-- ==== Sys2Proof/Laws/Memory.lean ====
section
/-!
SUPPORT. Every operation on memory keeps its canonical form.
-/

namespace Sys2Proof.Machine

/-! ### Memory keeps its canonical form -/

theorem cellsFrom_le {lo lo' : Nat} {m : List Host.Cell} (h : cellsFrom lo m = true) (hl : lo' ≤ lo) : cellsFrom lo' m = true := by
  cases m with
  | nil => rfl
  | cons c t => simp only [cellsFrom, Bool.and_eq_true, decide_eq_true_eq] at *; exact ⟨⟨by omega, h.1.2⟩, h.2⟩

theorem cellDel_from {lo : Nat} {m : List Host.Cell} (a : Nat) (h : cellsFrom lo m = true) : cellsFrom lo (cellDel m a) = true := by
  induction m generalizing lo with
  | nil => rfl
  | cons c t ih =>
    simp only [cellsFrom, Bool.and_eq_true, decide_eq_true_eq] at h
    simp only [cellDel]
    split
    · exact cellsFrom_le (ih h.2) (by omega)
    · simp only [cellsFrom, Bool.and_eq_true, decide_eq_true_eq]; exact ⟨h.1, ih h.2⟩

theorem cellIns_from {lo : Nat} {m : List Host.Cell} {a : Nat} {b : Byte} (hb : b ≠ 0) (ha : lo ≤ a)
    (h : cellsFrom lo m = true) : cellsFrom lo (cellIns m a b) = true := by
  induction m generalizing lo with
  | nil => simp only [cellIns, cellsFrom, Bool.and_eq_true, decide_eq_true_eq]; exact ⟨⟨ha, hb⟩, trivial⟩
  | cons c t ih =>
    simp only [cellsFrom, Bool.and_eq_true, decide_eq_true_eq] at h
    simp only [cellIns]
    split
    · simp only [cellsFrom, Bool.and_eq_true, decide_eq_true_eq]
      exact ⟨⟨ha, hb⟩, ⟨by omega, h.1.2⟩, h.2⟩
    · split
      · rename_i h1
        simp only [cellsFrom, Bool.and_eq_true, decide_eq_true_eq]
        exact ⟨⟨ha, hb⟩, h1 ▸ h.2⟩
      · simp only [cellsFrom, Bool.and_eq_true, decide_eq_true_eq]
        exact ⟨h.1, ih (by omega) h.2⟩

/-- A byte written keeps the canonical form. -/
theorem Memory.wf_put {m : List Host.Cell} (a : Nat) (b : Byte) (h : Memory.wf m = true) : Memory.wf (cellPut m a b) = true := by
  unfold cellPut
  split
  · exact cellDel_from a h
  · rename_i hb; exact cellIns_from hb (Nat.zero_le _) h

/-- Bytes written keep the canonical form. -/
theorem Memory.wf_puts {m : List Host.Cell} (a : Nat) (b : List Byte) (h : Memory.wf m = true) :
    Memory.wf (cellPuts m a b) = true := by
  induction b generalizing m a with
  | nil => exact h
  | cons x t ih => exact ih _ (Memory.wf_put a x h)

theorem cellsFrom_filter {lo : Nat} {m : List Host.Cell} (p : Host.Cell → Bool) (h : cellsFrom lo m = true) :
    cellsFrom lo (m.filter p) = true := by
  induction m generalizing lo with
  | nil => rfl
  | cons c t ih =>
    simp only [cellsFrom, Bool.and_eq_true, decide_eq_true_eq] at h
    simp only [List.filter]
    split
    · simp only [cellsFrom, Bool.and_eq_true, decide_eq_true_eq]; exact ⟨h.1, ih h.2⟩
    · exact cellsFrom_le (ih h.2) (by omega)

/-- Cells taken out of memory leave the canonical form. -/
theorem Memory.wf_filter {m : List Host.Cell} (p : Host.Cell → Bool) (h : Memory.wf m = true) : Memory.wf (m.filter p) = true :=
  cellsFrom_filter p h

end Sys2Proof.Machine
end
------------------------------------------------------------------------
Exercise brief:
Copy only the entries from the first line to the line with "canonical form -/", each exactly as it appears.

Answer for this exercise:
-- ==== Sys2Proof/Laws/Memory.lean ====
section
/-!
SUPPORT. Every operation on memory keeps its canonical form.
-/

namespace Sys2Proof.Machine

/-! ### Memory keeps its canonical form -/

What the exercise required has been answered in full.